In step 311, using the above sub-model and the integration model, the inference of unknown data can be realized. The reasoning process of the model can be represented as E (W)1(x),…,Wm(x) That is, all submodels are used to calculate the input data first, then all calculation results are input into the integrated model to be aggregated, and the integrated model outputs the final inference result.

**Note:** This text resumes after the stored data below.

-- ==== Sys2Proof/Machine/Table.lean ====
section
/-! DEFINITION. Finite tables: lists of key and value in one canonical form, keys strictly rising. Memory is a table of
bytes (Host.Cell) whose unlisted addresses read 0. -/

namespace Sys2Proof.Machine

/-- A sparse table: key and value pairs, keys strictly rising. -/
abbrev Table (α : Type) := List (Nat × α)

/-- The value at a key, if one is listed. -/
def Table.find {α : Type} : Table α → Nat → Option α
  | [], _ => none
  | (k', v) :: r, k => if k' = k then some v else Table.find r k

/-- The value at a key, or a default. -/
def Table.get {α : Type} (t : Table α) (k : Nat) (d : α) : α := (t.find k).getD d

/-- The table without a key. -/
def Table.erase {α : Type} (t : Table α) (k : Nat) : Table α := t.filter fun p => decide (p.1 ≠ k)

/-- A pair put before the first larger key. -/
def Table.insert {α : Type} : Table α → Nat → α → Table α
  | [], k, v => [(k, v)]
  | (k', v') :: r, k, v => if k < k' then (k, v) :: (k', v') :: r else (k', v') :: Table.insert r k v

/-- The table with the value at a key replaced. -/
def Table.put {α : Type} (t : Table α) (k : Nat) (v : α) : Table α := (t.erase k).insert k v

/-- The table with the value at a listed key changed. -/
def Table.modify {α : Type} (t : Table α) (k : Nat) (f : α → α) : Table α :=
  match t.find k with
  | some v => t.put k (f v)
  | none => t

/-- The values in key order. -/
def Table.vals {α : Type} (t : Table α) : List α := t.map (·.2)

/-- Keys strictly rising: the canonical form. -/
def Table.sorted {α : Type} : Table α → Bool
  | [] => true
  | [_] => true
  | a :: b :: r => decide (a.1 < b.1) && Table.sorted (b :: r)

/-! ## Memory -/

/-- Bytes by address, in canonical form: addresses strictly rising and no byte 0, which is what an unlisted address reads
as (log entry 2). -/
abbrev Memory := List Host.Cell

/-- What an unlisted address reads as. DESIGN CHOICE (log entry 2): the spec gives no contents for memory that nothing has
written. -/
def Memory.blank : Byte := 0

/-- The byte at an address. -/
def Memory.byte (m : Memory) (a : Nat) : Byte := Table.get (α := Byte) m a Memory.blank

/-- The memory with one byte written. Writing the blank value removes the entry. -/
def Memory.setByte (m : Memory) (a : Nat) (b : Byte) : Memory :=
  if b = Memory.blank then Table.erase (α := Byte) m a else Table.put (α := Byte) m a b

/-- n bytes from an address up. -/
def Memory.bytes (m : Memory) (a : Nat) : Nat → List Byte
  | 0 => []
  | n + 1 => m.byte a :: Memory.bytes m (a + 1) n

/-- The memory with a list of bytes written from an address up. -/
def Memory.setBytes (m : Memory) (a : Nat) : List Byte → Memory
  | [] => m
  | b :: r => Memory.setBytes (m.setByte a b) (a + 1) r

/-- The memory with n bytes from an address up written as 0. -/
def Memory.zero (m : Memory) (a n : Nat) : Memory := m.filter fun c => decide (c.1 < a ∨ a + n ≤ c.1)

/-- The canonical form: addresses strictly rising and no blank byte listed. -/
def Memory.wf (m : Memory) : Bool := Table.sorted (α := Byte) m && m.all fun c => decide (c.2 ≠ Memory.blank)

/-- A little-endian number from bytes (R3). -/
def leNat : List Byte → Nat
  | [] => 0
  | b :: r => b.toNat + 256 * leNat r

/-- The n little-endian bytes of a number (R3). -/
def leBytes : Nat → Nat → List Byte
  | 0, _ => []
  | n + 1, v => BitVec.ofNat 8 v :: leBytes n (v / 256)

/-- A little-endian number read from memory. -/
def Memory.nat (m : Memory) (a n : Nat) : Nat := leNat (m.bytes a n)

/-- A little-endian number written to memory. -/
def Memory.setNat (m : Memory) (a n v : Nat) : Memory := m.setBytes a (leBytes n v)

end Sys2Proof.Machine
end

Fig. 5 and fig. 6 are schematic diagrams of a data updating process and a model structure updating of the online machine learning service according to the present invention. The user data updating request comprises that a user interacts with the server and uploads own k pieces of private data. At this time, the uploaded data set is Dupdate={(xi,yi,ui,ti) I is more than or equal to 1 and less than or equal to k. After the server receives the request, the specific processing procedure is as follows:
the server first saves this part of the data to a local user data set, step 401, i.e. it saves this part of the data to a local user data set
Figure BDA0003579973160000093
Taking fig. 6 as an example, on the basis of fig. 2, the server receives the update data of the user 7 at this time;
in step 402, the server calculates the average available time of the newly added data
Figure BDA0003579973160000101
In step 403, in all the data subsets, the server searches the data subset closest to the average available time, and adds the new data to the data subset. Namely that make
Figure BDA0003579973160000102
And Tj-1<Tupdate≤Tj. As shown in fig. 6, the server finds that the subset 3 is closest to the available time of the new data, and adds the subset 3 with the available time;
in step 404, the server updates the sub-model corresponding to the subset of data. As shown in fig. 6, since the data of the subset 3 is updated, the server updates the sub-model corresponding to the subset 3, and for the update of the data, the server may use the updated data subset on the parameters of the sub-model that has been trained previously in an incremental learning manner
Figure BDA0003579973160000103
The training process of machine learning continues, enabling the submodel to learn the distribution of the update data. After the training is finished, the server saves the parameters of the trained sub-model and replaces the original sub-model;
in step 405, the server updates the final integration model. Since the sub-model is updated with parameters and the corresponding output result changes, the server needs to further update the parameters of the integrated model, where the updated data set can be used
Figure BDA0003579973160000104
The updated subset model trains the integrated model, so that the integrated model can learn new data, and then parameters of the newly trained integrated model are stored and replace the original sub-model;
at step 406, the data update process ends. As shown in FIG. 6, the part of the model that needs to be changed includes a sub-model and an integrated model, and the data update cost required by the machine learning scheme of the present invention is about the update cost of the whole model compared with the update of the whole model
Figure BDA0003579973160000105
Where m represents the number of submodels.
Fig. 7 and 8 are schematic diagrams of a data deletion process and model structure update of the online machine learning service according to the present invention. The data deleting request mainly relates to the interaction between a user and a server, the user uploads the own identity mark u, the server is requested to delete all data under the identity mark, and training parameters of the part of data are removed in a machine learning model. After the server receives the request, the specific processing procedure is as follows:
step 501, after receiving the identity identifier, the server screens out all user data identical to the identity identifier from the user data set, and records the user data as Dremove={(xi,yi,ui,ti)|1≤i≤k,uiU }. As in fig. 8, the user 4 requests to delete the relevant data, and then the server searches all the data related to the user 4;
step 502, the server searches for the data subset where the part of data is located, and since the data with the same user identity identifier is divided into the same data subset in the division process of the model, the server can determine the unique data subset containing the user data and record the unique data subset as the unique data subset
Figure BDA0003579973160000111
In the figure, subset 2 is related to the partial data;
step 503, the server is in
Figure BDA0003579973160000112
In which the part of the data is removed, i.e.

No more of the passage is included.